== Data for this task ==

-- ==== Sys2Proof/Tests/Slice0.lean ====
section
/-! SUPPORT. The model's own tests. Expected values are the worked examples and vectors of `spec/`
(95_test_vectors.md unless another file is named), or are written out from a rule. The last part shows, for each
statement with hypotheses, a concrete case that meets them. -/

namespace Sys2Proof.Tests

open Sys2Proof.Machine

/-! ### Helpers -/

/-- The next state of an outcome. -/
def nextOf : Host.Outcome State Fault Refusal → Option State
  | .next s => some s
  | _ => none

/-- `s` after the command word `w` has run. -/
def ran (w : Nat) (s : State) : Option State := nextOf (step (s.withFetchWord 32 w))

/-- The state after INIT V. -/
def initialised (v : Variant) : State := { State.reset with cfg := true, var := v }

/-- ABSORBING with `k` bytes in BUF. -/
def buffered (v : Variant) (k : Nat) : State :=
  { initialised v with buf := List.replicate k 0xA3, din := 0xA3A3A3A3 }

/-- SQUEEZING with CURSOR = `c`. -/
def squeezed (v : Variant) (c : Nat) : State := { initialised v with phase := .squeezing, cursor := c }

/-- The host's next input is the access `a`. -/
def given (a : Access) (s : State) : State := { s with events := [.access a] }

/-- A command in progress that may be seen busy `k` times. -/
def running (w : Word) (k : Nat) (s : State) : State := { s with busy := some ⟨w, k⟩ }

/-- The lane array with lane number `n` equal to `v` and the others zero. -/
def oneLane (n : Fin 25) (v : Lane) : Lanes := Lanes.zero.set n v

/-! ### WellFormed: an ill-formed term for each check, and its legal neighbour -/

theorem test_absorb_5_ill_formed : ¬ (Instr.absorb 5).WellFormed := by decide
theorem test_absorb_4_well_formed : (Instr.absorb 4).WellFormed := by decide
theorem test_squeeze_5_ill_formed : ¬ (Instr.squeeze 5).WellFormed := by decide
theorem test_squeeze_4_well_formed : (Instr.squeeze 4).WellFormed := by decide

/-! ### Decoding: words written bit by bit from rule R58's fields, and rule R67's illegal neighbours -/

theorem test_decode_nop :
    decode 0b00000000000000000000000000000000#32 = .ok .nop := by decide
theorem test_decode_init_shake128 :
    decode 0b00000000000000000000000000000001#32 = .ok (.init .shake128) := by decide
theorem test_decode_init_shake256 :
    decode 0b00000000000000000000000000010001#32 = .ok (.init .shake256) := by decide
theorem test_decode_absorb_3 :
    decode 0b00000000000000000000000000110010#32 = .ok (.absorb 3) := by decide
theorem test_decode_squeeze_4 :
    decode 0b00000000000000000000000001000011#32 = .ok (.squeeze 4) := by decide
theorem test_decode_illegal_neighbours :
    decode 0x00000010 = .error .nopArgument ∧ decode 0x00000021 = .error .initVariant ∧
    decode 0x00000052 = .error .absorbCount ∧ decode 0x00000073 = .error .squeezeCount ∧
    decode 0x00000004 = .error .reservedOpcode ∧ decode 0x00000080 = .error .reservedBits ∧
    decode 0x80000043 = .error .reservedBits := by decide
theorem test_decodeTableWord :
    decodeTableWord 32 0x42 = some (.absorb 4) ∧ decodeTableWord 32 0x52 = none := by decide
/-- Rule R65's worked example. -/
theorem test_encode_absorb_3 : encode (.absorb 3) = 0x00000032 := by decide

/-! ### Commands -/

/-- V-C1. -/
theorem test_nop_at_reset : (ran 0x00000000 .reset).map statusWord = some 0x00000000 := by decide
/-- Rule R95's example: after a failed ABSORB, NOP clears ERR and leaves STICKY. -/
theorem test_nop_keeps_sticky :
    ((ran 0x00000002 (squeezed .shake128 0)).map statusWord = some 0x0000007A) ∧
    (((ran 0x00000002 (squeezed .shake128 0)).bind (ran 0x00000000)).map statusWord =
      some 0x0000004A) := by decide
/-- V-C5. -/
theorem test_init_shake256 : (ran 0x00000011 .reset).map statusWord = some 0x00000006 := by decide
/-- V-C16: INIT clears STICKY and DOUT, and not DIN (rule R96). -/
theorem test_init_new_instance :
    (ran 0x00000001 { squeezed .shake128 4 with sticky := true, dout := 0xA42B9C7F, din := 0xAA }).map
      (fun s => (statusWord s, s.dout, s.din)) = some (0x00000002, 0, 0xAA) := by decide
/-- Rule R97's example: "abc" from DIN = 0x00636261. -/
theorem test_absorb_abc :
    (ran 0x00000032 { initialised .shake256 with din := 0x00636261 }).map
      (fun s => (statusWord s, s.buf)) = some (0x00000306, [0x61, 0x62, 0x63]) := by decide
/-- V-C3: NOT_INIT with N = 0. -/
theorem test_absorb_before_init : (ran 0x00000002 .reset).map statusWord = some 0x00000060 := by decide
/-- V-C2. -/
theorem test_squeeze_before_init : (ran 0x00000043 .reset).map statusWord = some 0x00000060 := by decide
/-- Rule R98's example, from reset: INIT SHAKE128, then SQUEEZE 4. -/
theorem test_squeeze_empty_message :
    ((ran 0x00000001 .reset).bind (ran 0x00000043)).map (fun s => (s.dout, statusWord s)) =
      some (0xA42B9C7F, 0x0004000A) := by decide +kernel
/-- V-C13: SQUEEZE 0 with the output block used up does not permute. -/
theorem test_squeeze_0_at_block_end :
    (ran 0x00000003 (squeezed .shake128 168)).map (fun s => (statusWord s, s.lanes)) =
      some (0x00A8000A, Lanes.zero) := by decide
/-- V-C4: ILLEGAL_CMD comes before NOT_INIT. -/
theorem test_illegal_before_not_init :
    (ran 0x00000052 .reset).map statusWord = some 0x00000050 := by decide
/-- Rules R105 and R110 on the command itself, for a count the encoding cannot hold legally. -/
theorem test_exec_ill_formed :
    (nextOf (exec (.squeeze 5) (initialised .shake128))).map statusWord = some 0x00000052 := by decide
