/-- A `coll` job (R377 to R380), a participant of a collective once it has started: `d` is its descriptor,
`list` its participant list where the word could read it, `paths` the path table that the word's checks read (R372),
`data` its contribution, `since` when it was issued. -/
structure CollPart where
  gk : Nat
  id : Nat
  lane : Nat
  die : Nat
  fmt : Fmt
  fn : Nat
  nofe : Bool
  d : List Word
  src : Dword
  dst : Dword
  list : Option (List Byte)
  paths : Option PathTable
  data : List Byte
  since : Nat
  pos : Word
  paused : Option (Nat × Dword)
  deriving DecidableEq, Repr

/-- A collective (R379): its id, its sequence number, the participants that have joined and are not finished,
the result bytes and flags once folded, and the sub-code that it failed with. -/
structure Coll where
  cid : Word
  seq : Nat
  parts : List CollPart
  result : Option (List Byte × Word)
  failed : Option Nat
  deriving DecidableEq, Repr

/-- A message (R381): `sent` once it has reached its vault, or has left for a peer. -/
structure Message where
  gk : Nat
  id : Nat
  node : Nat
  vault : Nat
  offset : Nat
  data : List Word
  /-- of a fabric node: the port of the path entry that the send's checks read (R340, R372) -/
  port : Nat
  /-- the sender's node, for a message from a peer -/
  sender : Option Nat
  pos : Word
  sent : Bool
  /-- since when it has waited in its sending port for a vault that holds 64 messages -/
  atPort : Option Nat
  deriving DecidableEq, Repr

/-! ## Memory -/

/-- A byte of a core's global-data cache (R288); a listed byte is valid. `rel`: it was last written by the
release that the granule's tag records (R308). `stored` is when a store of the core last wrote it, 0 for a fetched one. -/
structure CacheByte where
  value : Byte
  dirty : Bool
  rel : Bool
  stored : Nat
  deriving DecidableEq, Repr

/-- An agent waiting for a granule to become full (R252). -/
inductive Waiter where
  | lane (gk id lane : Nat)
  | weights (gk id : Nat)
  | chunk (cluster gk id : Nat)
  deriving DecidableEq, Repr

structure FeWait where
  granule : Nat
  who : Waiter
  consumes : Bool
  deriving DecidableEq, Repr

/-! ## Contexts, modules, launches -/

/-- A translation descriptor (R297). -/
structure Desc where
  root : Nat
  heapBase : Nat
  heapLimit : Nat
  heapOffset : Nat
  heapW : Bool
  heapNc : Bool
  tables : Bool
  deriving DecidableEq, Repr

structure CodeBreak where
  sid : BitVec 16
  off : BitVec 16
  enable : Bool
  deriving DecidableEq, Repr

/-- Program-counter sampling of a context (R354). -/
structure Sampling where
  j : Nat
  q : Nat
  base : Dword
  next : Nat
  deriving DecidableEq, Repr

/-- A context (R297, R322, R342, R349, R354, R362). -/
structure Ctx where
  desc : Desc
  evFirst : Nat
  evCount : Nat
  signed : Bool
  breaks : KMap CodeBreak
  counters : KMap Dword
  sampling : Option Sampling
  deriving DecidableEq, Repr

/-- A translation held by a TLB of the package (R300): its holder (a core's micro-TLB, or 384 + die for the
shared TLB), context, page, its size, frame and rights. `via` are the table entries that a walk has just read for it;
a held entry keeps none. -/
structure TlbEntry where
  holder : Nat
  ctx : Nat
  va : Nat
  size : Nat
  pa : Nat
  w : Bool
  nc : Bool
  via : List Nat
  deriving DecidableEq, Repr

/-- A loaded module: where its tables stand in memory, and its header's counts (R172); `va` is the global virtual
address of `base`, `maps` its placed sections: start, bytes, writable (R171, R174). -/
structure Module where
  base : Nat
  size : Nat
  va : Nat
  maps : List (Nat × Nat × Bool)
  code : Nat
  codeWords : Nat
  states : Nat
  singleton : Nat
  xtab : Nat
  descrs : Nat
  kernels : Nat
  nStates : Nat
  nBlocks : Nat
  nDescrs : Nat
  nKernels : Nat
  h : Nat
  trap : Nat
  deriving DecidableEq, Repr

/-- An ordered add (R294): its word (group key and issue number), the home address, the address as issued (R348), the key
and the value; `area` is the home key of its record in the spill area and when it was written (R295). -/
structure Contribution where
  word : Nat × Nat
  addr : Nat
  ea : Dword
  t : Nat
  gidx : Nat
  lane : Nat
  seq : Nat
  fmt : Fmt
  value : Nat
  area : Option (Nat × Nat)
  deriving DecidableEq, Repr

===

# [Task description]
In how many lines of the records does the word "structure" appear? Reply with the number only.

# [Answer area]
12